Stored data:
===============
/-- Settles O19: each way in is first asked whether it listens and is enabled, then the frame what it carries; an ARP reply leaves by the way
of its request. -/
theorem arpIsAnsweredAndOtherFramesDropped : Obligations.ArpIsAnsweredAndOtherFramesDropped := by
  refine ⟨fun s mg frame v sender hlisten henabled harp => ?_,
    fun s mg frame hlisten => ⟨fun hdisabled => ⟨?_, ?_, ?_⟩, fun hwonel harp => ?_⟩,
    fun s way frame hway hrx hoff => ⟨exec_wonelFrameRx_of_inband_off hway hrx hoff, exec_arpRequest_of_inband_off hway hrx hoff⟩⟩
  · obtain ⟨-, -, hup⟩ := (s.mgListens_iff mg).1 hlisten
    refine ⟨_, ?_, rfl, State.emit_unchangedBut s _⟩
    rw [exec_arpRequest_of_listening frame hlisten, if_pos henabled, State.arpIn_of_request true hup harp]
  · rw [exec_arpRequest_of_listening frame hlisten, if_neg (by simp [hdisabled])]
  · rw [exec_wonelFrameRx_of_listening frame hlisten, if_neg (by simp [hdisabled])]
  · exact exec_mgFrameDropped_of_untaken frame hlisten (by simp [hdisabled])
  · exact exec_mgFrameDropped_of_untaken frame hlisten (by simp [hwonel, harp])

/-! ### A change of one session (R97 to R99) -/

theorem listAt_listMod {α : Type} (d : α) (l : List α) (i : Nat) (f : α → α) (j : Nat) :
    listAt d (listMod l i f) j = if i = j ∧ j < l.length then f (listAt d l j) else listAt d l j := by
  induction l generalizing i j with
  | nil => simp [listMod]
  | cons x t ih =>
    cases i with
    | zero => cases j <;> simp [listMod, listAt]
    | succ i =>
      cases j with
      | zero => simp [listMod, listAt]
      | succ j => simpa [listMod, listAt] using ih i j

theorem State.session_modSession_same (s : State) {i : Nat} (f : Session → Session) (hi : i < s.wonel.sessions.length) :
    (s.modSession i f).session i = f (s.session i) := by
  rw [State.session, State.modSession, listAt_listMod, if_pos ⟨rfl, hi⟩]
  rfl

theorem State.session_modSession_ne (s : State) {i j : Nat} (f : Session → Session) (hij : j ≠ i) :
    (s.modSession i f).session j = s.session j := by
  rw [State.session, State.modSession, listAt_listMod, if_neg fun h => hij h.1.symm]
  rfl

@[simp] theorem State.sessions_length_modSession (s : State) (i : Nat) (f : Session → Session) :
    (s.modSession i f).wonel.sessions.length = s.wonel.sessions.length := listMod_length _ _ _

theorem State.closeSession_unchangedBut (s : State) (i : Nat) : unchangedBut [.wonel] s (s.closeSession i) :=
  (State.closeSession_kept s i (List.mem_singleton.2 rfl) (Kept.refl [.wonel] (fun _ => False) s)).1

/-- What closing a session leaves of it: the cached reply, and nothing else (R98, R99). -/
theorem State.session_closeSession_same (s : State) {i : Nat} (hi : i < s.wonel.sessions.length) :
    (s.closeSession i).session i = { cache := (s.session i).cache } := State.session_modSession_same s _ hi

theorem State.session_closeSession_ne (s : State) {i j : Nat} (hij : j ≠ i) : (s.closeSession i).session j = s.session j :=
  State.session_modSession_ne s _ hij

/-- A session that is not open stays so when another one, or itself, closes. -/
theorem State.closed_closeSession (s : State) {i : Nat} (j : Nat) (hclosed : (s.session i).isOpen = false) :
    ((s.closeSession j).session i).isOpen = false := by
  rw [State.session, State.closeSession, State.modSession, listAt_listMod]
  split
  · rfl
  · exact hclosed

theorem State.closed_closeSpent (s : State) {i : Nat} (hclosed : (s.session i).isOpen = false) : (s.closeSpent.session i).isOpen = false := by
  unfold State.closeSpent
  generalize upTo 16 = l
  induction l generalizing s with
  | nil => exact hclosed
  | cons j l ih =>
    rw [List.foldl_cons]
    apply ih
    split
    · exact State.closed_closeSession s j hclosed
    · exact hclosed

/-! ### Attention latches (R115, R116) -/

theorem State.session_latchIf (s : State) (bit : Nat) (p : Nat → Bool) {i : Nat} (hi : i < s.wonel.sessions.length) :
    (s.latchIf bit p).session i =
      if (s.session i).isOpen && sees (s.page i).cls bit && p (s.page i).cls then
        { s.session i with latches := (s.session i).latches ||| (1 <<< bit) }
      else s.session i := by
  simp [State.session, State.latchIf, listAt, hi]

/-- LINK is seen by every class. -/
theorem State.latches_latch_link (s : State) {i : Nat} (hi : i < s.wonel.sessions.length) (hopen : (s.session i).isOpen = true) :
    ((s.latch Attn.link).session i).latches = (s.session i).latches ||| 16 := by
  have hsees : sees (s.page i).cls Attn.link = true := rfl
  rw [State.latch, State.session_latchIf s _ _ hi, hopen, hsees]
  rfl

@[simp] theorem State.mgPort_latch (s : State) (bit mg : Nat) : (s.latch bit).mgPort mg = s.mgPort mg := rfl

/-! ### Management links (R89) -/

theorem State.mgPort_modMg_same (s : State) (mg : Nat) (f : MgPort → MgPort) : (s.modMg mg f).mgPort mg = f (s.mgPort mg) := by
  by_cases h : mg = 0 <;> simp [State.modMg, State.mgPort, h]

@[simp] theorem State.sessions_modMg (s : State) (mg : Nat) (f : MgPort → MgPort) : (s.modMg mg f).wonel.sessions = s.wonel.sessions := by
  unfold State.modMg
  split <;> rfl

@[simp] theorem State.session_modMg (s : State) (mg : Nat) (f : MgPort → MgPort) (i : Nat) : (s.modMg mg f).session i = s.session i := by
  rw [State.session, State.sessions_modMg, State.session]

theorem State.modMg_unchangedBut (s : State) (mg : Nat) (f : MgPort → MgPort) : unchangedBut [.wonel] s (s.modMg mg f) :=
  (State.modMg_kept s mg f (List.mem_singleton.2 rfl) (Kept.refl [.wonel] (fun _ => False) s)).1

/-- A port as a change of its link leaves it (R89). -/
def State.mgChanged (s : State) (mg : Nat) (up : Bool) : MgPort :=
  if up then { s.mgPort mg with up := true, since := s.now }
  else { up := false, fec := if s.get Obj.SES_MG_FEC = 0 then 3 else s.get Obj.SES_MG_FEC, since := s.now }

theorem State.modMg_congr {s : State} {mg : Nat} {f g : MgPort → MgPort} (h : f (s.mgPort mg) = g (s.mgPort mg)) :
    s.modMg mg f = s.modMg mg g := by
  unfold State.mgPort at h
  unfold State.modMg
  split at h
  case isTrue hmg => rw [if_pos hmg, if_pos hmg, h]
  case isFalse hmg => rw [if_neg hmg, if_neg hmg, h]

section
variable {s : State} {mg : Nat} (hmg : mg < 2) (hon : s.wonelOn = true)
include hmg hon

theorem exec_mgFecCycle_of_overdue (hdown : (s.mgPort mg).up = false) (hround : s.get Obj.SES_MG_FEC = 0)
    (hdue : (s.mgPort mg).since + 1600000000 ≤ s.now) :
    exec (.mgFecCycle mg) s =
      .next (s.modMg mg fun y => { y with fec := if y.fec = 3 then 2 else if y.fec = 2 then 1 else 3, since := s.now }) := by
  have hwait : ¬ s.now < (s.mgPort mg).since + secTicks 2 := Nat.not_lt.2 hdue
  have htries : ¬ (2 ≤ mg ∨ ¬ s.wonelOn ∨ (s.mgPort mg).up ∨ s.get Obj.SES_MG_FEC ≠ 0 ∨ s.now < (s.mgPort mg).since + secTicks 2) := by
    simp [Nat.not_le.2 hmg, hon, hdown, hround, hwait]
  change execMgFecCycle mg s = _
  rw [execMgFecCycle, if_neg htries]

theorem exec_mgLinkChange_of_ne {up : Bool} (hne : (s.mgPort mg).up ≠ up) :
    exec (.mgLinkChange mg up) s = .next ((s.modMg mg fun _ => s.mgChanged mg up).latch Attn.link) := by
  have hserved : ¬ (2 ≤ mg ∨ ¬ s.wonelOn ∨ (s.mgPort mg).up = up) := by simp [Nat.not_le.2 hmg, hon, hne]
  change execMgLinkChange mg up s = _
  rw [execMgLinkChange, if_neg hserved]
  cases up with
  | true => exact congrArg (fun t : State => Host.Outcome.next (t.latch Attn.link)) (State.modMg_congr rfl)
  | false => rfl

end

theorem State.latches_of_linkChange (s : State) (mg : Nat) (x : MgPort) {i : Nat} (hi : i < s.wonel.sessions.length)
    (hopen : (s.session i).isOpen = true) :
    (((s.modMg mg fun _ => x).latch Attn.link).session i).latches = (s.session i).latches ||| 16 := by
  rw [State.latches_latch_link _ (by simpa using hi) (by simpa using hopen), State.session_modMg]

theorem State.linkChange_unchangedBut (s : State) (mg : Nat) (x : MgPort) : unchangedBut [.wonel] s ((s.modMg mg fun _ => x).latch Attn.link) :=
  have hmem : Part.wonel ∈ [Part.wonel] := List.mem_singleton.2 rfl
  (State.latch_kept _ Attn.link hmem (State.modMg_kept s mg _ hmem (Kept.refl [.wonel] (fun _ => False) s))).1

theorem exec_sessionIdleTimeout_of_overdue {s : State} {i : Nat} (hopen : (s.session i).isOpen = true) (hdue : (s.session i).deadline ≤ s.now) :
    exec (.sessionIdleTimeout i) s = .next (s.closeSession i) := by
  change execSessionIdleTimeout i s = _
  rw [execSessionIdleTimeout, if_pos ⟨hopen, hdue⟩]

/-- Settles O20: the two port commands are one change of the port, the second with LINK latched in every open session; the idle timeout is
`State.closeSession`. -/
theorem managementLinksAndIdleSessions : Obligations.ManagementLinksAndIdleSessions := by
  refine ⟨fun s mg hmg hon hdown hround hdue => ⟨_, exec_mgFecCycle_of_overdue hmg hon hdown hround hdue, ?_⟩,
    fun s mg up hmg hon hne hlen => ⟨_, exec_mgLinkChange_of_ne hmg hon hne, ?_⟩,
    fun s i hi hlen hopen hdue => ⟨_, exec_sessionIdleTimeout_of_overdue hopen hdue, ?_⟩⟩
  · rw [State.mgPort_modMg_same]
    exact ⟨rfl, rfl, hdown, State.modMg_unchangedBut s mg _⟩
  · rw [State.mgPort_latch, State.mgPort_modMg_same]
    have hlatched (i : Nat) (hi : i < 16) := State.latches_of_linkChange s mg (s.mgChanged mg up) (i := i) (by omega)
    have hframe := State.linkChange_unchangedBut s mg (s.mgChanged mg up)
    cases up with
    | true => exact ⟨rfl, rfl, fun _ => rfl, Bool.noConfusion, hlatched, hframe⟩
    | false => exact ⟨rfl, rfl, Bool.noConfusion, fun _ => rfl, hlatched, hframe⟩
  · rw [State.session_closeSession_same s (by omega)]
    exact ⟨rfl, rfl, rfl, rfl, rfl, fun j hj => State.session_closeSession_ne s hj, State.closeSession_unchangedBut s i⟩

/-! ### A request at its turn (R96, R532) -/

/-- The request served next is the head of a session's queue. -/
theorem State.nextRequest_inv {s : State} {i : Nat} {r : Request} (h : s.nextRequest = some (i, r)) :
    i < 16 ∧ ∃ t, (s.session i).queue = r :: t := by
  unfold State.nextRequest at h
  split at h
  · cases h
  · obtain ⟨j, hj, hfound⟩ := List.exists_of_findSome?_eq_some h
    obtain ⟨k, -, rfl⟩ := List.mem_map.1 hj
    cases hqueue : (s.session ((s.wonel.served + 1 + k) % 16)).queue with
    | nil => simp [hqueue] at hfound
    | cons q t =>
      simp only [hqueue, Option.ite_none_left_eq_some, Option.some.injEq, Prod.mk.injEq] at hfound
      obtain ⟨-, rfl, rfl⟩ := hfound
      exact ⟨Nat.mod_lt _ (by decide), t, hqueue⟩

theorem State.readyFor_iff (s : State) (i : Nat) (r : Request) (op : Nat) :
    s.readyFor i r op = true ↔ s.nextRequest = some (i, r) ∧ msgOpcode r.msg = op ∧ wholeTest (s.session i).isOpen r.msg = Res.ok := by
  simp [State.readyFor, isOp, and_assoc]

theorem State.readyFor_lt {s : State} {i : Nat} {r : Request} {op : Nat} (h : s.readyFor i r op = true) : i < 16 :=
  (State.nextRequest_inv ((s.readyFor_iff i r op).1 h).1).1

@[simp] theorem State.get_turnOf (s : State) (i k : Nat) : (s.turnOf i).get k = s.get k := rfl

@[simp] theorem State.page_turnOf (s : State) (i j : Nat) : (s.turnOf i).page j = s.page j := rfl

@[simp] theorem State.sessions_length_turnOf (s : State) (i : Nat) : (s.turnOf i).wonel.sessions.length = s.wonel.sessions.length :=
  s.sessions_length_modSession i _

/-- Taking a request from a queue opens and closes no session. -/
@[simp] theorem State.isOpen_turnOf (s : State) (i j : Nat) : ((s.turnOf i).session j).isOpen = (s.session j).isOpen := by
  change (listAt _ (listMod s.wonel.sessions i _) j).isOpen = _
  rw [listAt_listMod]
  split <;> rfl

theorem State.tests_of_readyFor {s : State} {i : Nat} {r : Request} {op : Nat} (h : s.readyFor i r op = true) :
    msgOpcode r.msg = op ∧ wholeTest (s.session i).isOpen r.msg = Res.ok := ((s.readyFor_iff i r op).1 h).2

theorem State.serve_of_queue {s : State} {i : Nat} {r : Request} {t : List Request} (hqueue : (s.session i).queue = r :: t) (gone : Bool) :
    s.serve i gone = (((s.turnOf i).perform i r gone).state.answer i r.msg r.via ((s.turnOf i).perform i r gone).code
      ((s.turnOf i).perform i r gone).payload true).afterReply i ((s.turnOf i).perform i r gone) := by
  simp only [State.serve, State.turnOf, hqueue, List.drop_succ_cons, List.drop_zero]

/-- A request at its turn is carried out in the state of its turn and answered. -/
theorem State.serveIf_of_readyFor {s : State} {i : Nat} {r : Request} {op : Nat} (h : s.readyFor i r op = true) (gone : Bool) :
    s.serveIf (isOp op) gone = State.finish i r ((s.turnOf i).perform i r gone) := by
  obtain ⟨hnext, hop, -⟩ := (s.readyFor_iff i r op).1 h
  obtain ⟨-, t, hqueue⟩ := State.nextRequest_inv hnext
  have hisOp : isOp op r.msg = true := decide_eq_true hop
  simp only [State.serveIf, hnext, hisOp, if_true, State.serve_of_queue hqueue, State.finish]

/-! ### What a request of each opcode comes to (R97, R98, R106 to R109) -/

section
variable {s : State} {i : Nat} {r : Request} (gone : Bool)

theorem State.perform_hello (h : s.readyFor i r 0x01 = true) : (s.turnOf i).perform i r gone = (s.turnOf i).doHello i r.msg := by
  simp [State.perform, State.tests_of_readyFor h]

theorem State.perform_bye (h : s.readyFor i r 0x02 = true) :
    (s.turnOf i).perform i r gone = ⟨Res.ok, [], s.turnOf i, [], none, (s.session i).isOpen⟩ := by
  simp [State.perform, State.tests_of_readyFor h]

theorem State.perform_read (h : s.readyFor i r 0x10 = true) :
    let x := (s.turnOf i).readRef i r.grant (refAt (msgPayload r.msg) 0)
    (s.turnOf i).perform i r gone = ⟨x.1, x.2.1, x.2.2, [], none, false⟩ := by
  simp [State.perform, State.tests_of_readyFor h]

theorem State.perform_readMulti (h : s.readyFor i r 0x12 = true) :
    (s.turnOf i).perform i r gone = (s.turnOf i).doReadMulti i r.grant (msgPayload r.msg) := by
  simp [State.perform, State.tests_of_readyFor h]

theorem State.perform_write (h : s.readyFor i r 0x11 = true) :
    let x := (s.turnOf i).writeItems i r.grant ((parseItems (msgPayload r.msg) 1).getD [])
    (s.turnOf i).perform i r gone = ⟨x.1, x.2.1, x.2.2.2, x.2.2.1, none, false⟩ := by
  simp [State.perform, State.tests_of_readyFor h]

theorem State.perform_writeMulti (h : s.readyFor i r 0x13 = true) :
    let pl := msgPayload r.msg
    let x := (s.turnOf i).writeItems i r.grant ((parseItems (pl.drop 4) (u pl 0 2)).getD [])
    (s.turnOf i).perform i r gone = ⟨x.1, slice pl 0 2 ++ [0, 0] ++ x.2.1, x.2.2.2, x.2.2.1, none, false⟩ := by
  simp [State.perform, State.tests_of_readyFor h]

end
===============
PROMPT: Note how many lines in the data above contain "Bool", then state that number alone.

RESPONSE BOX: 8